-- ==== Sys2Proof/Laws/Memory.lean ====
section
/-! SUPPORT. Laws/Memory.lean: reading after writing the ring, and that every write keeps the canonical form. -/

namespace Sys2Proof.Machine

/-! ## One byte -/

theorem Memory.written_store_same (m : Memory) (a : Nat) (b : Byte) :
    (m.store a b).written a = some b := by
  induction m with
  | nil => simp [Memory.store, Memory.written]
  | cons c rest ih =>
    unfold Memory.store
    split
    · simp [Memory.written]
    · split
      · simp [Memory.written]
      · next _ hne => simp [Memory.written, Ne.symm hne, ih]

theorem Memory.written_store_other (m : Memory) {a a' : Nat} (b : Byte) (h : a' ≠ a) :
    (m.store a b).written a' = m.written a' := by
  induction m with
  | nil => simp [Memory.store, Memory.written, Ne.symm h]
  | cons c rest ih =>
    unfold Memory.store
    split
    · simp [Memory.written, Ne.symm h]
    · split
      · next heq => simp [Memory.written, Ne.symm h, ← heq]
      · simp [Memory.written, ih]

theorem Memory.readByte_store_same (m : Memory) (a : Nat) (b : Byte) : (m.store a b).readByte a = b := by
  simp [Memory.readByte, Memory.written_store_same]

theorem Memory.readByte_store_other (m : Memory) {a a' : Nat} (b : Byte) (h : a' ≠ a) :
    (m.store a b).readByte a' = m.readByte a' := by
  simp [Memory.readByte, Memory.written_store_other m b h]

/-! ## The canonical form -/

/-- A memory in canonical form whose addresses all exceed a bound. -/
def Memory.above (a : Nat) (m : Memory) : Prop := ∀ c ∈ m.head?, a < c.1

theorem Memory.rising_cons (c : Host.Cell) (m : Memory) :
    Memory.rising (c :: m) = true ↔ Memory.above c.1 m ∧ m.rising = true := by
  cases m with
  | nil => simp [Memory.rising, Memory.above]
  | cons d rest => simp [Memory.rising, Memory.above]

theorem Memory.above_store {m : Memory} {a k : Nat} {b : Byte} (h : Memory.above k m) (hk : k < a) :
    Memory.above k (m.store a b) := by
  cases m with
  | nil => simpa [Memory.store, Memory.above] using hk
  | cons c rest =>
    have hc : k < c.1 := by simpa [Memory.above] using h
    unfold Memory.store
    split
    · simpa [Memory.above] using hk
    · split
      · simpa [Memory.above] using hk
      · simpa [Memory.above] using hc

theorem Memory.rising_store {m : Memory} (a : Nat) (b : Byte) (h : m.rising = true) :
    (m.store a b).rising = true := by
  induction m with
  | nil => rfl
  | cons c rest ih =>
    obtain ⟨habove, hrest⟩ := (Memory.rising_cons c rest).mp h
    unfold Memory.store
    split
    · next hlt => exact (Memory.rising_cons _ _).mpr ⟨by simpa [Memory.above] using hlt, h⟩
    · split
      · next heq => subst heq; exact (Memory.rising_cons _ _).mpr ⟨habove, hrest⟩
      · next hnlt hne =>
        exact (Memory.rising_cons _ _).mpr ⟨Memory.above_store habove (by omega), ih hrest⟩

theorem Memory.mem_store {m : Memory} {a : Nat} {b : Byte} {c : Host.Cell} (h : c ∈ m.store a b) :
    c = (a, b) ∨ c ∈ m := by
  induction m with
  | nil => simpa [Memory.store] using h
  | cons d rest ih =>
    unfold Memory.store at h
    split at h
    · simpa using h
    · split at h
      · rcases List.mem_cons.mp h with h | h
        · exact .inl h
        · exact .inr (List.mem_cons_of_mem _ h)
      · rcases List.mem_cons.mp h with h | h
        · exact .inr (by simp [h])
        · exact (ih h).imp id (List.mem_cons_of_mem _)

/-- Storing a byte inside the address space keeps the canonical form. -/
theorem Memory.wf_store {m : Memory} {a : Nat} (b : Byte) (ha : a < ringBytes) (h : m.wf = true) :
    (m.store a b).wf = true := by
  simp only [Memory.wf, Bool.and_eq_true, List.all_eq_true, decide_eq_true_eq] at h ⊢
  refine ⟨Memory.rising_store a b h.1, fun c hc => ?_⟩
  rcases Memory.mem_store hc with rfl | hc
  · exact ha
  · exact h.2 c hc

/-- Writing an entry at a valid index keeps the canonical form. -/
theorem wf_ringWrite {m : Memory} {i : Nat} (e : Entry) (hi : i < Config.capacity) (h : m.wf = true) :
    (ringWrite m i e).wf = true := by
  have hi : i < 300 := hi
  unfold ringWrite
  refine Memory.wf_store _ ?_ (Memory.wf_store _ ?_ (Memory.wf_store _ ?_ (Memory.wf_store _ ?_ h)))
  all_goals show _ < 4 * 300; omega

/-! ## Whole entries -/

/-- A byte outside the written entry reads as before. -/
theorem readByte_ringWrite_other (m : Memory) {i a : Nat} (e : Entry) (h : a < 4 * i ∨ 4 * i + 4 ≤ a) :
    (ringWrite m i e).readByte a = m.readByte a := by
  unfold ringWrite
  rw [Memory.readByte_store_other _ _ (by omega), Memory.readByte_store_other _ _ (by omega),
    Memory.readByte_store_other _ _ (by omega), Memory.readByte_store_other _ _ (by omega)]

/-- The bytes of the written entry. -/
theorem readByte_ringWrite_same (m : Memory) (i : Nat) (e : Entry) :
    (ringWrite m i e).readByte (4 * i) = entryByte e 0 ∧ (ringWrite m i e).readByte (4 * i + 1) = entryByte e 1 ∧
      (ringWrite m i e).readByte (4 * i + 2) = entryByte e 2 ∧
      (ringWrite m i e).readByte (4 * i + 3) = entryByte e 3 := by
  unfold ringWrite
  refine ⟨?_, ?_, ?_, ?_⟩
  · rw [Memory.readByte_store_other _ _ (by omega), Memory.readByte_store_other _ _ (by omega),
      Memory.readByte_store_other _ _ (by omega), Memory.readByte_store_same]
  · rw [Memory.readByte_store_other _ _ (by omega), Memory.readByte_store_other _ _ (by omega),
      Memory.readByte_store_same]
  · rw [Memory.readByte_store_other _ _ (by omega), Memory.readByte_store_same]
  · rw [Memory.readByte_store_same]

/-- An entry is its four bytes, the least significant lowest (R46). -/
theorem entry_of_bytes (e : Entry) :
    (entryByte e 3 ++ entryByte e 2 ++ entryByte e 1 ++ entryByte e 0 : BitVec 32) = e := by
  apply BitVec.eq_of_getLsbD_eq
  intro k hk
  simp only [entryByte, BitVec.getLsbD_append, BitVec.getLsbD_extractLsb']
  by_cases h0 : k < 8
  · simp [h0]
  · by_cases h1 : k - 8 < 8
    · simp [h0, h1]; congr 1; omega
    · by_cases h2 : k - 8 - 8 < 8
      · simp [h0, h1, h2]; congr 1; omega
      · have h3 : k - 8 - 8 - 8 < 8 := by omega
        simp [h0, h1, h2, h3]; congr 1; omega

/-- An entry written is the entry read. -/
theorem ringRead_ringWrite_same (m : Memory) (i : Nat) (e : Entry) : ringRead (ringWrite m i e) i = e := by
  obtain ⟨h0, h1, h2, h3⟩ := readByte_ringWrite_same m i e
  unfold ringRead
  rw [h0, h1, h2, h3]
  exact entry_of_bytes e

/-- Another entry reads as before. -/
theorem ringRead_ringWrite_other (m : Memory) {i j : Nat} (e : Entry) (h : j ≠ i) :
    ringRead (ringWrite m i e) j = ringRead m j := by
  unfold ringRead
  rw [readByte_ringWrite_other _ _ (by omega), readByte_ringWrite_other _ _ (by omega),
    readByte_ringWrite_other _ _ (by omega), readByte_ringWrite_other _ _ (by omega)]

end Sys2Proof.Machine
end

━━━━━━━━━━━━━━━━

> DIRECTIONS:
Which lines in the records above contain the string "before"? Copy them.

> RESPONSE TO THE TASK:
/-- A byte outside the written entry reads as before. -/
/-- Another entry reads as before. -/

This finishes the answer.